# Very pregnant mouse!!!



## saxon (Feb 26, 2007)

Here's a picof one of my mice.
She is very pregnant but not showing any signs of giving birth yet.










Sorry about her being on a plate it was just where she wanted to be to have her picture taken.
Does give new meaning to 'feeder food' tho'.


----------



## SuperTed (Apr 19, 2007)

she wants surgey performed thats why she is trying to pick up that steak knife


----------



## saxon (Feb 26, 2007)

It was the only place she would sit still'ish' so I could get a pic.:smile:
If I was as pregnant as her I'd be insisting on a ceaser.

I'm hoping she won't eat the babies. It will be her first litter so I won't be surprised if she does.
Her sister did the other day. She had about 20 babies they were so tiny but she had killed them all when I came home and found them. I'm hoping, if they kill the first litters, they will be OK with the next litters.


----------



## bullorrties (May 10, 2007)

well this is my very pregnant mouse & she had 13 babys today


----------



## saxon (Feb 26, 2007)

Mine are lab mice. I was told they should have very large litters. the other ones babies were very tiny only aobut 10mm long.
She isn't a big mouse but her poor little legs hardly reach the floor now. She looks like a tennis ball on legs.
I would imagine she should have them in the next day or two!!!


----------



## MissHayho (Mar 17, 2007)

awwwww they luk so sweet fat hehe!


----------



## Ssthisto (Aug 31, 2006)

bullorrties said:


> well this is my very pregnant mouse & she had 13 babys today


Oh good, is she doing well for you then?
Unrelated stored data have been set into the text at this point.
/-- ADD writes the sum of the old A and B, reduced (R147). -/
theorem nextState_add_a_toNat (s : State) :
    (nextState .add s).a.toNat = (s.a.toNat + s.b.toNat) % 256 :=
  aluAdd_toNat s.a s.b

/-- ADD takes Z from the result it writes to A, so from the reduced sum (R140, R147). -/
theorem nextState_add_z_iff (s : State) :
    (nextState .add s).z = true ↔ (nextState .add s).a.toNat = 0 :=
  zeroFlag_eq_true _

theorem nextState_add_z_iff_sum (s : State) :
    (nextState .add s).z = true ↔ (s.a.toNat + s.b.toNat) % 256 = 0 := by
  rw [nextState_add_z_iff, nextState_add_a_toNat]

theorem nextState_add_pc_toNat (s : State) :
    (nextState .add s).pc.toNat = (s.pc.toNat + 1) % 256 :=
  State.advance_pc_toNat _ 1

/-- Two bytes sum to less than 512, so the sum reduces to zero at two values alone. -/
theorem add_mod_eq_zero_iff_sum (x y : Byte) :
    (x.toNat + y.toNat) % 256 = 0 ↔ x.toNat + y.toNat = 0 ∨ x.toNat + y.toNat = 256 := by
  have hx := x.isLt
  have hy := y.isLt
  omega

/-- The sum reduces to zero exactly when one byte is the two's complement of the other. -/
theorem add_mod_eq_zero_iff_complement (x y : Byte) :
    (x.toNat + y.toNat) % 256 = 0 ↔ y.toNat = (256 - x.toNat) % 256 := by
  have hx := x.isLt
  have hy := y.isLt
  omega

/-- Settles O5: at opcode 0x05 the fetched instruction is ADD, which has no data access; its next state
writes A, Z and PC. -/
theorem addWrapsAndSetsZero : Obligations.AddWrapsAndSetsZero := by
  unfold Obligations.AddWrapsAndSetsZero
  refine ⟨rfl, fun s hrun hop => ?_, fun s => ?_⟩
  · have hfetch : s.fetchInstr = .add := State.fetchInstr_of_opcode hop
    exact step_and_accesses_of_fetchInstr hrun hfetch
  · have hb := nextState_b .add s (by simp [Instr.opcode])
    have hrunKept := nextState_run .add s rfl (by simp [HaltingOpcode, Instr.opcode])
    have hmem := nextState_mem .add s (by simp [Instr.opcode])
    exact ⟨_, exec_eq .add s, nextState_add_a_toNat s, nextState_add_z_iff_sum s,
      nextState_add_pc_toNat s, hb, hrunKept, nextState_sp _ s, nextState_addrMode _ s,
      memorySame_of_mem_eq hmem⟩

/-- Settles O22: Z is set exactly when the reduced sum is zero, read as a sum of 0 or 256 and as the two's
complement. -/
theorem addHoldsForAllBytes : Obligations.AddHoldsForAllBytes := by
  unfold Obligations.AddHoldsForAllBytes
  rintro s _ _ rfl rfl
  have hz := nextState_add_z_iff_sum s
  exact ⟨_, exec_eq .add s, nextState_add_a_toNat s, nextState_add_z_iff s,
    hz.trans (add_mod_eq_zero_iff_sum s.a s.b), hz.trans (add_mod_eq_zero_iff_complement s.a s.b)⟩

end Sys2Proof.Machine
end


section
/-! Proofs of the statements of 43_control_transfer.md: each jump writes PC and nothing else. -/
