-- ==== Sys2Proof/Machine/Flags.lean ====
section
/-! DEFINITION. The status flags and codes of MSZIP-CORE (10_state R25, R26, R41; 60_exceptions R220) and the one check that
writes a flag besides error entry (42_deflate_block R157). The hardware has no arithmetic flags. -/

namespace Sys2Proof.Machine

/-- The code of a phase (10_state R22). -/
def Phase.code : Phase → BitVec 4
  | .idle => 0
  | .sig => 1
  | .blkHdr => 2
  | .storedHdr => 3
  | .storedCopy => 4
  | .dynHdr => 5
  | .dynLens => 6
  | .payload => 7
  | .matchDist => 7
  | .matchCopy => 8
  | .done => 9
  | .error => 10

/-- The ERRCODE of an error kind (60_exceptions R220). -/
def ErrKind.code : ErrKind → BitVec 4
  | .unexpectedEndOfInput => 1
  | .invalidBlockType => 2
  | .invalidHuffmanTable => 3
  | .invalidBackReference => 4
  | .signatureMismatch => 5
  | .degenerateStoredBlock => 6
  | .invalidSymbol => 7
  | .bitOrderMix => 8
  | .misalignedRawRead => 9
  | .badReaderCommand => 10

/-- BUSY of the machine (10_state R25). -/
def State.busy (s : State) : Bool := s.seq.phase.busy

/-- The ERRCODE register (10_state R26): bits 3:0 the code, 0 where there is no error. -/
def State.errcodeWord (s : State) : Word :=
  match s.seq.err with
  | none => 0
  | some e => e.code.setWidth 32

/-- A flag as a word. -/
def flagWord (b : Bool) : Word := (BitVec.ofBool b).setWidth 32

/-- The STATUS register (10_state R25): BUSY, DONE, ERR, NLEN_MISMATCH in bits 0 to 3, PHASE in bits 11:8. -/
def State.statusWord (s : State) : Word :=
  flagWord s.busy ||| (flagWord (s.seq.phase == .done) <<< 1) ||| (flagWord (s.seq.phase == .error) <<< 2) |||
    (flagWord s.seq.nlenMismatch <<< 3) ||| (s.seq.phase.code.setWidth 32 <<< 8)

/-- The CURSOR register (10_state R31): ccount in bits 2:0, corder in bit 3, cur_byte in bits 15:8. -/
def State.cursorWord (s : State) : Word :=
  s.reader.ccount.setWidth 32 ||| (flagWord (s.reader.corder == .msb) <<< 3) ||| (s.reader.curByte.setWidth 32 <<< 8)

/-- The IN_POS register (10_state R28): the bytes fetched, modulo 2^32 (log 2). -/
def State.inPosWord (s : State) : Word := BitVec.ofNat 32 s.reader.pos

/-- NLEN is not the ones' complement of LEN (30_encoding R97, 42_deflate_block R157). -/
def nlenDiffers (slen snlen : Half) : Bool := snlen != ~~~slen

/-- The optional NLEN check (42_deflate_block R157): sticky, and only with strict = 1. -/
def Sequencer.checkNlen (slen snlen : Half) (q : Sequencer) : Sequencer :=
  if q.strict && nlenDiffers slen snlen then { q with nlenMismatch := true } else q

end Sys2Proof.Machine
end

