-- ==== Sys2Proof/Machine/Registers.lean ====
section
/-! DEFINITION. The register block (10_state R21 to R32) and the host's accesses to it. An access carries its offset from
REG_BASE (log 5). -/

namespace Sys2Proof.Machine

/-- The CFG register (10_state R24). -/
def State.cfgWord (s : State) : Word := flagWord s.seq.cfgStrict

/-- The value of a register once BUSY = 0, and of the defined bits of any register at any time (10_state R21 to R31). Offsets
with no register, and CTRL, read 0. -/
def State.readReg (offset : Word) (s : State) : Word :=
  if offset = 0x04 then s.cfgWord
  else if offset = 0x08 then s.statusWord
  else if offset = 0x0C then s.errcodeWord
  else if offset = 0x10 then s.seq.frames
  else if offset = 0x14 then s.inPosWord
  else if offset = 0x18 then s.window.outTotal
  else if offset = 0x1C then s.window.frameOut
  else if offset = 0x20 then s.cursorWord
  else 0

/-- The bits of a register that a read while BUSY = 1 draws freely (10_state R32, 93 I1, I6; log 6): none of CTRL, CFG and
STATUS bits 2:0, no reserved bit. -/
def drawnBits (offset : Word) : Word :=
  if offset = 0x08 then 0xF08
  else if offset = 0x0C then 0xF
  else if offset = 0x10 ∨ offset = 0x14 ∨ offset = 0x18 ∨ offset = 0x1C then 0xFFFFFFFF
  else if offset = 0x20 then 0xFF0F
  else 0

/-- An access the register block allows: an aligned 32-bit word (10_state R21). -/
def wordAccess (offset : Word) (width : AccessWidth) : Bool := width == .word && offset.toNat % 4 == 0

/-- A register read (10_state R21, R32): its value goes to `rdata`; while BUSY = 1 the drawn bits are free. -/
def State.busRead (offset : Word) (width : AccessWidth) (s : State) : Host.Outcome State Fault Refusal :=
  if !wordAccess offset width then .refused .busAccess
  else if s.busy && drawnBits offset != 0 then
    .next
      { s with
        port := { s.port with
          rdata := (s.readReg offset &&& ~~~drawnBits offset) ||| (Config.busyRead s.port.draws &&& drawnBits offset)
          draws := s.port.draws + 1 } }
  else .next { s with port := { s.port with rdata := s.readReg offset } }

/-- A write of CTRL (10_state R23): SRST wins; START is ignored while BUSY. -/
def State.writeCtrl (v : Word) (s : State) : State :=
  if v.getLsbD 1 then s.resetCore
  else if v.getLsbD 0 && !s.busy then s.start
  else s

/-- A write of CFG (10_state R24): bit 0 only. -/
def State.writeCfg (v : Word) (s : State) : State :=
  { s with seq := { s.seq with cfgStrict := v.getLsbD 0 } }

/-- A register write (10_state R21, R23, R24): every other register and offset ignores it. -/
def State.writeReg (offset v : Word) (s : State) : State :=
  if offset = 0x00 then s.writeCtrl v
  else if offset = 0x04 then s.writeCfg v
  else s

/-- A register write by the host (10_state R21). -/
def State.busWrite (offset : Word) (width : AccessWidth) (v : Word) (s : State) : Host.Outcome State Fault Refusal :=
  if !wordAccess offset width then .refused .busAccess else .next (s.writeReg offset v)

end Sys2Proof.Machine
end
I hope that the move and all hasn't unsettled them too much


----------



## bullorrties (May 10, 2007)

nope they doing just fine ta 
& she is being a good mom, 
looks like two of the others are preg tooo,, 
i cant wait , 
did you get your new mice, 
i have a guy in my town comr round tonight he wants a couple of the babys whey they grow, 
& he also breeds mice we are doing swap, 
he has white with red eyes, 
& reds , 
i still want some husky though :mf_dribble:


----------



## Ssthisto (Aug 31, 2006)

bullorrties said:


> nope they doing just fine ta
> & she is being a good mom,
> looks like two of the others are preg tooo,,
> i cant wait ,
> ...


Be careful with the Reds and Fawns. Don't pair a Red to a Red or a Fawn (or a Fawn to a Fawn or a Red) if you can possibly help it - you'll reduce your litter size AND Reds and Fawns are genetically prone to obesity. 

You'll have to send me photos of the babies once they start getting fur 

Unfortunately I didn't wind up with any new mice - the shop just didn't have anything I wanted. I don't know why it is shops are FULL of spotty "cow" mice... all I want is nice clean solid colours. 

And Saxon: I love it when female mice wind up all "lightbulby"


----------



## Ssthisto (Aug 31, 2006)

bullorrties said:


> i still want some husky though :mf_dribble:


Though you won't find "husky" mice... the Roan gene in mice is totally different to the Roan gene in rats that makes Husky rats. I'm not sure there's any Roan mice in the UK at all, to be honest


----------



## bullorrties (May 10, 2007)

well the ones i saw that you had, 
that looked like husy mice they were gray n white like husky 
i said i liked em when i picked these up from you , 
this guy in my town does all solid colours of mice sppoke to him today he has 8 preg females now , 
Mice for sale | Dales Website


----------



## Ssthisto (Aug 31, 2006)

bullorrties said:


> well the ones i saw that you had,
> that looked like husy mice they were gray n white like husky
> i said i liked em when i picked these up from you ,
> this guy in my town does all solid colours of mice sppoke to him today he has 8 preg females now ,
> Mice for sale | Dales Website


Yup, I do have husky rodents, but no husky mice ... the husky girl in the yellow cage on top of the mouse stack is a young rat 

BTW: I'd be careful about the advice that you can keep two or more males together, too. Males can suddenly decide they'd like to kill each other.


----------



## bullorrties (May 10, 2007)

no wont be keepin 2 males 
only need 1


----------



## bosshogg (Nov 19, 2006)

yay i havnt gone mad and missed huskie mice *sigh* i have some solid blacks if want some SSthisto


----------



## saxon (Feb 26, 2007)

Well my mouse had her babies.
I don't know how many are left but they did kill quite a few.
I can hear them squeaking so there must be a few left. Maybe 7 or 8 I think.
What is it with mice killing their first litters?
When I had them years ago they sometimes did this but then went on to have more litters and never did it to any of them.


----------



## Ssthisto (Aug 31, 2006)

saxon said:


> What is it with mice killing their first litters?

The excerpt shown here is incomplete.